*WORKING DATA*.
★ ★ ★
/-! ### Policy and privileged instructions -/

/-- DERIVED (R77, R154, R167, R308): in a running policy routine PCTR reads the counter and instance it names, PDEC writes
a decision register, EVNT keeps an event record, of which a fifth is dropped and counted, MOVC reads the decision's own
counters, and EXIT ends the routine with its decision. Nothing else changes. -/
def Obligations.PolicyInstructions : Prop :=
  ∀ (s : State) (f : Fields) (p : PRun), isPolicy s.cur = true →
    let c := clusterOfEngine s.cur
    (s.engine c).run = some p →
    (∀ w, Issues s 0xB0 f always false →
      let r := s.rd 0xB0 f
      let i := (r.a f (lowest (s.exLanes 0xB0 f))).toNat % 256
      0x48 ≤ i → i ≤ 0x7F → s.counter c p i ((r.b 0xB0 f (lowest (s.exLanes 0xB0 f))).toNat % 65536) = some w →
      ∃ g', Machine.exec (.pctr f) s = .next (s.setGroup s.cur g') ∧
        GroupStep s.g g' (oneReg f.d.toNat (s.exLanes 0xB0 f) fun _ => w) (s.g.nextPc (formLen f.form))) ∧
    (Issues s 0xB1 f (fun _ _ => f.imm.toNat ≤ 7) false →
      let w := (s.rd 0xB1 f).a f (lowest (s.exLanes 0xB1 f))
      ∃ g', Machine.exec (.pdec f) s = .next ((s.setEngine c { s.engine c with
          run := some { p with dec := mput 0 p.dec f.imm.toNat w } }).setGroup s.cur g') ∧
        GroupStep s.g g' noReg (s.g.nextPc (formLen f.form))) ∧
    (Issues s 0xB2 f always false →
      let w := (s.rd 0xB2 f).a f (lowest (s.exLanes 0xB2 f))
      ∃ g', Machine.exec (.evnt f) s = .next ((if p.evnts.length < 4 then
            s.setEngine c { s.engine c with run := some { p with evnts := p.evnts ++ [(f.imm.toNat, w)] } }
          else s.bump evDrop 0 0 1).setGroup s.cur g') ∧
        GroupStep s.g g' noReg (s.g.nextPc (formLen f.form))) ∧
    (∀ w, 0x40 ≤ f.imm.toNat → Issues s 0x0F f (fun _ _ => ctlReadable f.imm.toNat || 0x40 ≤ f.imm.toNat) false →
      s.ownCounter s.cur f.imm.toNat = some w →
      ∃ g', Machine.exec (.movc f) s = .next (s.setGroup s.cur g') ∧
        GroupStep s.g g' (oneReg f.d.toNat (s.exLanes 0x0F f) fun _ => w) (s.g.nextPc (formLen f.form))) ∧
    (Issues s 0x06 f always false →
      ∃ (g' : Group), Machine.exec (.exit f) s = .next ((s.setEngine c { s.engine c with
          run := some { p with status := .decided } }).setGroup s.cur g') ∧
        ∀ l ∈ s.exLanes 0x06 f, g'.pcOf l = exitedPC)

/-- DERIVED (R77, R133, R168, R169, R294, R297): in a system context TLBINV, once its release completes, removes from every
cluster exactly the entries that it matches, and completes when no access made before by a context that it names is owed;
before that it waits (removing at once and waiting for every access of the matching contexts is the model's reading, log entry
53). ACCSPL stores the four units' frames of an accumulator and leaves it fresh with the given tag; ACCFIL fills it from its
frames; each waits for the matrix operations into the accumulator and for the group's earlier accesses. Reading back the frame
of an accumulator gives its elements, anchor and flags. -/
def Obligations.PrivilegedInstructions : Prop :=
  (∀ (s : State) (f : Fields) (a : Nat), Issues s 0xB3 f always false →
    (if f.sub = 1#8 then (s.rdo 0xB3 f).groupAddr f else some 0) = some a →
    let o := s.opened
    let l := lowest (s.exLanes 0xB3 f)
    let ctx := (s.g.reg f.c.toNat l).toNat % 2 ^ 16
    let part := (s.g.reg f.a.toNat l).toNat % 2 ^ 8
    let named := o.tlbCtx f.sub ctx part
    (∀ n, s.g.wait.tlbAt = some n →
      (o.accessesOwed named n = true → Machine.exec (.tlbinv f) s = .next o.stall) ∧
      (o.accessesOwed named n = false → Machine.exec (.tlbinv f) s = .next (s.moveOn (o.updGroup s.cur fun g =>
        { g with wait := { g.wait with tlbAt := none } }) 0xB3 f))) ∧
    (s.g.wait.tlbAt = none →
      (o.release s.cur 4 = none → Machine.exec (.tlbinv f) s = .next (o.relWait s.cur 4).stall) ∧
      (∀ t, o.release s.cur 4 = some t →
        let u := t.tlbRemove (t.tlbHits f.sub a (s.g.reg f.b.toNat l).toNat ctx part)
        (u.accessesOwed named u.nextId = false → Machine.exec (.tlbinv f) s = .next (s.moveOn u 0xB3 f)) ∧
        (u.accessesOwed named u.nextId = true → Machine.exec (.tlbinv f) s = .next (u.updGroup s.cur fun g =>
          { g with wait := { g.wait with tlbAt := some u.nextId } }).stall)))) ∧
  (∀ (s : State) (p : TlbEntry → Bool) (c : Nat),
    mget [] (s.tlbRemove p).caches.tlb c = (mget [] s.caches.tlb c).filter fun e => !p e) ∧
  (∀ (s v : State) (f : Fields) (a op : Nat) (i : Instr) (kind : AKind),
    (op, i, kind) ∈ [(0xB4, Instr.accspl f, AKind.store), (0xB5, .accfil f, .load)] →
    Issues s op f always false → (s.rdo op f).groupAddr f = some a →
    let o := s.opened
    let core := s.coreOf s.cur
    let l := lowest (s.exLanes op f)
    let p := (s.g.reg f.b.toNat l).toNat % 8
    let tag := (s.g.reg f.c.toNat l).setWidth 22
    o.checkRange (o.who s.cur) kind a 37120 64 anyHome = .ok v →
    (o.mmaInto core p = true → Machine.exec i s = .next o.stall) ∧
    (o.mmaInto core p = false →
      (i = .accspl f → (∀ u, u < 4 → (s.acc core u p).bad = false) →
        (o.rangeStuck s.cur a 37120 = true → Machine.exec i s = .next o.stall) ∧
        (o.rangeStuck s.cur a 37120 = false →
          Machine.exec i s = .next (s.moveOn ((List.range 4).foldl (fun t u =>
            (t.storeRange s.cur 580 (a + 9280 * u) (t.acc core u p).frame).setAcc core u p { tag := tag })
            (o.touchAll s.cur (rangeLines a 37120) true)) op f))) ∧
      (i = .accfil f →
        ((∃ w ∈ o.rangeWords s.cur a 37120, o.loadBusy s.cur w.1 = true) ∨ o.readStuck s.cur a 37120 = true →
          Machine.exec i s = .next o.stall) ∧
        (∀ (d : List Byte) (t : State) (x : Nat → Acc), (∀ w ∈ o.rangeWords s.cur a 37120, o.loadBusy s.cur w.1 = false) →
          o.readStuck s.cur a 37120 = false →
          (o.touchAll s.cur (rangeLines a 37120) false).readRange s.cur a 37120 = (d, none, t) →
          (∀ u, u < 4 → accOfFrame ((d.drop (9280 * u)).take 9280) tag = some (x u)) →
          Machine.exec i s = .next (s.moveOn ((List.range 4).foldl (fun t u => t.setAcc core u p (x u)) t) op f))))) ∧
  (∀ (a : Acc) (n : Int) (tag : BitVec 22), a.anchor = some n → -2048 ≤ n → n ≤ 2047 →
    (∀ i, i < 512 → (a.el i).inv = true ∧ a.el i = AccEl.invalid ∨ (a.el i).inv = false ∧ (a.el i).cnt ≠ 0x8000#16) →
    ∃ b, accOfFrame a.frame tag = some b ∧ a.frame.length = 9280 ∧ b.anchor = some n ∧ b.inx = a.inx ∧ b.ovf = a.ovf ∧
      b.tag = tag ∧ ∀ i, i < 512 → b.el i = a.el i)

/-! ### Issue, teams and their frames -/

/-- DERIVED (R20, R21): the issue choice of a lane set takes the eligible group that comes before every other: passed over 64
times, then of higher priority, then older, then in the lower slot. It becomes the next to issue; nothing else changes but
that it owes nothing more after a yield. When it has issued its passes are zero; every other slot of its lane set that was
eligible, its next instruction not stalled, has been passed over once more, and what groups that yielded owe loses it; when it
has stalled instead, its own passes start again, and it is passed by until its stall ends or another slot of its lane set has
issued (that a
stall starts the passes again, and another ineligibility keeps them, is the model's choice, log entry 66). A group that has
yielded owes an issue to each other eligible slot, and is not eligible while one of those is ready and another group is
eligible. -/
def Obligations.IssueChoice : Prop :=
  (∀ (s : State) (core ls : Nat),
    (∀ k, k ∈ s.eligible (16 * core + ls) → (∀ j ∈ s.eligible (16 * core + ls), j ≠ k → s.before k j = true) →
      Machine.exec (.issueChoice core ls) s =
        .next { s.setGroup k { s.group k with yielded := false, owes := [] } with cur := k }) ∧
    (s.eligible (16 * core + ls) = [] → Machine.exec (.issueChoice core ls) s = .next s)) ∧
  (∀ (s : State) (k : Nat) (es : List Nat),
    (∀ j, (mfind j s.groups).isSome = true → (s.countIssue k es).group j =
      if j = k then { s.group j with passes := 0 }
      else if s.laneSet j = s.laneSet k then { s.group j with
        passes := (s.group j).passes + (if j ∈ es then 1 else 0), owes := (s.group j).owes.filter fun x => x != k }
      else s.group j) ∧
    { s.countIssue k es with groups := s.groups } = s ∧
    (isPolicy k = false → (mfind k s.groups).isSome = true →
      s.counted k es = if s.stalled then s.setGroup k { s.group k with passes := 0 } else s.countIssue k es)) ∧
  (∀ (s : State) (k j ls : Nat),
    (j ∈ s.rivals k ↔ isPolicy k = false ∧ j ∈ s.eligible (s.laneSet k) ∧ j ≠ k ∧ s.stalls j = false) ∧
    (j ∈ s.blocked → j ∉ s.readyIn ls) ∧ (j ∈ s.unstall.blocked ↔ j ∈ s.blocked ∧ s.stalls j = true) ∧ (j ∈ (s.unblock ls).blocked ↔ j ∈ s.blocked ∧ s.laneSet j ≠ ls) ∧
    ((s.group k).yielded = true → (s.group k).owes = [] → s.noteYield k = s.setGroup k
      (if s.rivals k = [] then { s.group k with yielded := false } else { s.group k with owes := s.rivals k }))) ∧
  (∀ (s : State) (j k : Nat),
    let old := fun x => 64 ≤ (s.group x).passes
    let prio := fun x => (s.group x).ctl.prio.toNat % 16
    s.before j k = true ↔ (old j ∧ ¬ old k) ∨ ((old j ↔ old k) ∧ (prio k < prio j ∨ (prio j = prio k ∧
      ((s.group j).age < (s.group k).age ∨ ((s.group j).age = (s.group k).age ∧ (s.group j).slot < (s.group k).slot)))))) ∧
  (∀ (s : State) (n i j k : Nat), i ∈ s.readyIn n → (s.group i).yielded = false → (s.group k).yielded = true →
    j ∈ (s.group k).owes → j ∈ s.readyIn n → k ∉ s.eligible n)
★ ★ ★
*WHAT THIS TASK INVOLVES*.
All that is wanted is an exact copy of the lines above from the one with "Issues s op" through the one with "their frames -/", with both ends included.

*ANSWER SPACE*.
    Issues s op f always false → (s.rdo op f).groupAddr f = some a →
    let o := s.opened
    let core := s.coreOf s.cur
    let l := lowest (s.exLanes op f)
    let p := (s.g.reg f.b.toNat l).toNat % 8
    let tag := (s.g.reg f.c.toNat l).setWidth 22
    o.checkRange (o.who s.cur) kind a 37120 64 anyHome = .ok v →
    (o.mmaInto core p = true → Machine.exec i s = .next o.stall) ∧
    (o.mmaInto core p = false →
      (i = .accspl f → (∀ u, u < 4 → (s.acc core u p).bad = false) →
        (o.rangeStuck s.cur a 37120 = true → Machine.exec i s = .next o.stall) ∧
        (o.rangeStuck s.cur a 37120 = false →
          Machine.exec i s = .next (s.moveOn ((List.range 4).foldl (fun t u =>
            (t.storeRange s.cur 580 (a + 9280 * u) (t.acc core u p).frame).setAcc core u p { tag := tag })
            (o.touchAll s.cur (rangeLines a 37120) true)) op f))) ∧
      (i = .accfil f →
        ((∃ w ∈ o.rangeWords s.cur a 37120, o.loadBusy s.cur w.1 = true) ∨ o.readStuck s.cur a 37120 = true →
          Machine.exec i s = .next o.stall) ∧
        (∀ (d : List Byte) (t : State) (x : Nat → Acc), (∀ w ∈ o.rangeWords s.cur a 37120, o.loadBusy s.cur w.1 = false) →
          o.readStuck s.cur a 37120 = false →
          (o.touchAll s.cur (rangeLines a 37120) false).readRange s.cur a 37120 = (d, none, t) →
          (∀ u, u < 4 → accOfFrame ((d.drop (9280 * u)).take 9280) tag = some (x u)) →
          Machine.exec i s = .next (s.moveOn ((List.range 4).foldl (fun t u => t.setAcc core u p (x u)) t) op f))))) ∧
  (∀ (a : Acc) (n : Int) (tag : BitVec 22), a.anchor = some n → -2048 ≤ n → n ≤ 2047 →
    (∀ i, i < 512 → (a.el i).inv = true ∧ a.el i = AccEl.invalid ∨ (a.el i).inv = false ∧ (a.el i).cnt ≠ 0x8000#16) →
    ∃ b, accOfFrame a.frame tag = some b ∧ a.frame.length = 9280 ∧ b.anchor = some n ∧ b.inx = a.inx ∧ b.ovf = a.ovf ∧
      b.tag = tag ∧ ∀ i, i < 512 → b.el i = a.el i)

/-! ### Issue, teams and their frames -/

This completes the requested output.